» What to work on
Set down exactly the lines below between the line holding "def State.sectorBase (s" and the line holding "def State.rowOf (s", inclusive; no other line belongs in the answer.

Records from a dataset
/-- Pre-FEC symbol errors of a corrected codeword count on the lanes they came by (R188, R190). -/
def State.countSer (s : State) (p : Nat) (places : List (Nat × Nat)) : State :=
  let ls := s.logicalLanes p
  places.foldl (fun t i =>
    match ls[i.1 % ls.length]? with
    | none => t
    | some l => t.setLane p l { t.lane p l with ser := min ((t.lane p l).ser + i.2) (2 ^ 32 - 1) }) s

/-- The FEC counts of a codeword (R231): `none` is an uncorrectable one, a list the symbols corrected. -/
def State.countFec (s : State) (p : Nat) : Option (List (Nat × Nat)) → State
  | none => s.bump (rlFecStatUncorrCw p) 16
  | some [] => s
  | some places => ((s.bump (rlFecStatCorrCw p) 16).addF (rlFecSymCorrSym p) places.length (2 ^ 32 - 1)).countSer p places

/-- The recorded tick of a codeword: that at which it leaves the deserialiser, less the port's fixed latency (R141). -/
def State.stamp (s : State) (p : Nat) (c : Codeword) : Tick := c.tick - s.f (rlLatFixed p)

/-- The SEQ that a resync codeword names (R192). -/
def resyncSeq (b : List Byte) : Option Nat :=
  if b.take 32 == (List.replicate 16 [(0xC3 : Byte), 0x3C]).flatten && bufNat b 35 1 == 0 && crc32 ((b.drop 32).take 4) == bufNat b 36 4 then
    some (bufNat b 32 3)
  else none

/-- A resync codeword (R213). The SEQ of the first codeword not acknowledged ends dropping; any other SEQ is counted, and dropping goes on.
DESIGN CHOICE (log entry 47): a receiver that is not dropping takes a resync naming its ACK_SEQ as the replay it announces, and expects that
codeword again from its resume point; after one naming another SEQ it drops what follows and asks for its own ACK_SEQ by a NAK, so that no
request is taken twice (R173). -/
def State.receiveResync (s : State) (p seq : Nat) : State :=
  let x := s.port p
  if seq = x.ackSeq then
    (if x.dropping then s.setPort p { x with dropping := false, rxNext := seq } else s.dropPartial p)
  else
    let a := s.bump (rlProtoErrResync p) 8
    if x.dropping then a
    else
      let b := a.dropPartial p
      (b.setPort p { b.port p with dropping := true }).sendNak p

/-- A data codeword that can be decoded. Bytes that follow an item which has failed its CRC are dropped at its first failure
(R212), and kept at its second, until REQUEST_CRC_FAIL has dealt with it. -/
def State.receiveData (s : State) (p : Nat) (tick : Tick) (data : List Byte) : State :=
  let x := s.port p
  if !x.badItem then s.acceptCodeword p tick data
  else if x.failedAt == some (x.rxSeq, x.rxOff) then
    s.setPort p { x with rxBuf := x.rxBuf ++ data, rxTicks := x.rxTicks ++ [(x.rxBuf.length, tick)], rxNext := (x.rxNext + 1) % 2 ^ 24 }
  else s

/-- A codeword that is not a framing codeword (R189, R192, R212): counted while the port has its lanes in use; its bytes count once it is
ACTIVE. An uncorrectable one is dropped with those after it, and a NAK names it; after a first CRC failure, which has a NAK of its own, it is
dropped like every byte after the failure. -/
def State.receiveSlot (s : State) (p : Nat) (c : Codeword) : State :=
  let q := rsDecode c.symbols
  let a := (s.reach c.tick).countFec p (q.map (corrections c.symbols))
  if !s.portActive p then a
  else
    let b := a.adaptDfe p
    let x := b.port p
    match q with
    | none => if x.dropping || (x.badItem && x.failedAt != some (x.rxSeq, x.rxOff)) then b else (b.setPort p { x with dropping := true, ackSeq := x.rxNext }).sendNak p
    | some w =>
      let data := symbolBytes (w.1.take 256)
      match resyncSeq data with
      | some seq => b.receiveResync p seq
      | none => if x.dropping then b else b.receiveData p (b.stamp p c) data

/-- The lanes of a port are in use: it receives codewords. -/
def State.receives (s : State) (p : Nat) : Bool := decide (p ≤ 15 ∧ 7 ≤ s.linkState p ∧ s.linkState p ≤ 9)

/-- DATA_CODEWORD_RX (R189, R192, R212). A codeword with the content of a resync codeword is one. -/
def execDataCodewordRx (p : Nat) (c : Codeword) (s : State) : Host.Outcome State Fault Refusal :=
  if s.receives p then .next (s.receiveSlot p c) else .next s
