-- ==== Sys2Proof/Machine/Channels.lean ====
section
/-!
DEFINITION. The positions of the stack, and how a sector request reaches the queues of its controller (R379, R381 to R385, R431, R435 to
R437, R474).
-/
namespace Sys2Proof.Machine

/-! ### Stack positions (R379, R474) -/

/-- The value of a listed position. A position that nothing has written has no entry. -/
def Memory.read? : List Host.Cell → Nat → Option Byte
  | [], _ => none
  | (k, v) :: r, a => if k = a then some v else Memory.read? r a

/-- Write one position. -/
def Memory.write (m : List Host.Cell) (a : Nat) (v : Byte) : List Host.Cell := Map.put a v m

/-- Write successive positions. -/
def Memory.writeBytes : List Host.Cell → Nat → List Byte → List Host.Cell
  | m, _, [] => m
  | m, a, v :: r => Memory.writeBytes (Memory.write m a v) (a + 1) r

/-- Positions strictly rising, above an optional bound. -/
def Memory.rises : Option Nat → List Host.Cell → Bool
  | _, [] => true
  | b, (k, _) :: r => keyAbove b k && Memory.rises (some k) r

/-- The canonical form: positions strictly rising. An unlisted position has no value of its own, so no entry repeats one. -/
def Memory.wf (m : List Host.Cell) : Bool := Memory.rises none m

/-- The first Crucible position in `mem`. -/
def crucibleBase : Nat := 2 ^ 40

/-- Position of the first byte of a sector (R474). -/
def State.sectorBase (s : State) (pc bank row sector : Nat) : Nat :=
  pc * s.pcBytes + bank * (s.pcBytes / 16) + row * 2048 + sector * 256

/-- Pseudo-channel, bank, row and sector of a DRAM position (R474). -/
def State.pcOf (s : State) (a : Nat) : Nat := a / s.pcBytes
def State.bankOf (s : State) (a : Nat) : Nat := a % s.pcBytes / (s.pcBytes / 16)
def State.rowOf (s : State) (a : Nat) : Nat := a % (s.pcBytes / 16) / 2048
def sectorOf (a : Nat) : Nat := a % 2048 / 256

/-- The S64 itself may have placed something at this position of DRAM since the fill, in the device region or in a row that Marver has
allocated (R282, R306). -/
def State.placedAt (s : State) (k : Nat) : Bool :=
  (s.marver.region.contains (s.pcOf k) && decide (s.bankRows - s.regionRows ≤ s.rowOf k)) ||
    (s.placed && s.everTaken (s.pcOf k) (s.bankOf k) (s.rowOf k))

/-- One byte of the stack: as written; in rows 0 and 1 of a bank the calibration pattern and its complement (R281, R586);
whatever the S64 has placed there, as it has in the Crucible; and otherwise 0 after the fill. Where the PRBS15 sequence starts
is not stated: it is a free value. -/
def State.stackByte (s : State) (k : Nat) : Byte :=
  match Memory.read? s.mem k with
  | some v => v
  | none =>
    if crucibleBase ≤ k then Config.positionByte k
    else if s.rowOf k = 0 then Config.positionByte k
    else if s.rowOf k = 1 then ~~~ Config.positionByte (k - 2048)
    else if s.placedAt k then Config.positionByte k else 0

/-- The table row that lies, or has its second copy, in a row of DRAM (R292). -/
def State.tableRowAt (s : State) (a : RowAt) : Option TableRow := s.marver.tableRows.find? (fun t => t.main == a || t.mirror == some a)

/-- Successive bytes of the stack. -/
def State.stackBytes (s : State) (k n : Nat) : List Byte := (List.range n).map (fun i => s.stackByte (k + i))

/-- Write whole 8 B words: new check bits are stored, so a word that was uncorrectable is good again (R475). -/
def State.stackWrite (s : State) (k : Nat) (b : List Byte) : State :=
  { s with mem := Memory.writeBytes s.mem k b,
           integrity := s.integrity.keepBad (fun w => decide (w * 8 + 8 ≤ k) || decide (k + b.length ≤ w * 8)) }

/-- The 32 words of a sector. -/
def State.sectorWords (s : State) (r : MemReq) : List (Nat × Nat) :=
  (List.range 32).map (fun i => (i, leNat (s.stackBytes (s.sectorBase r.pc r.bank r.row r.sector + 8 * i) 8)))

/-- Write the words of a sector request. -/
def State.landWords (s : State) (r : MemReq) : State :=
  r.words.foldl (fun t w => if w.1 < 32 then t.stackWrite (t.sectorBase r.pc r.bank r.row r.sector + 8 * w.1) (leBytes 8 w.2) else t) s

» Answer section
def State.sectorBase (s : State) (pc bank row sector : Nat) : Nat :=
  pc * s.pcBytes + bank * (s.pcBytes / 16) + row * 2048 + sector * 256

/-- Pseudo-channel, bank, row and sector of a DRAM position (R474). -/
def State.pcOf (s : State) (a : Nat) : Nat := a / s.pcBytes
def State.bankOf (s : State) (a : Nat) : Nat := a % s.pcBytes / (s.pcBytes / 16)
def State.rowOf (s : State) (a : Nat) : Nat := a % (s.pcBytes / 16) / 2048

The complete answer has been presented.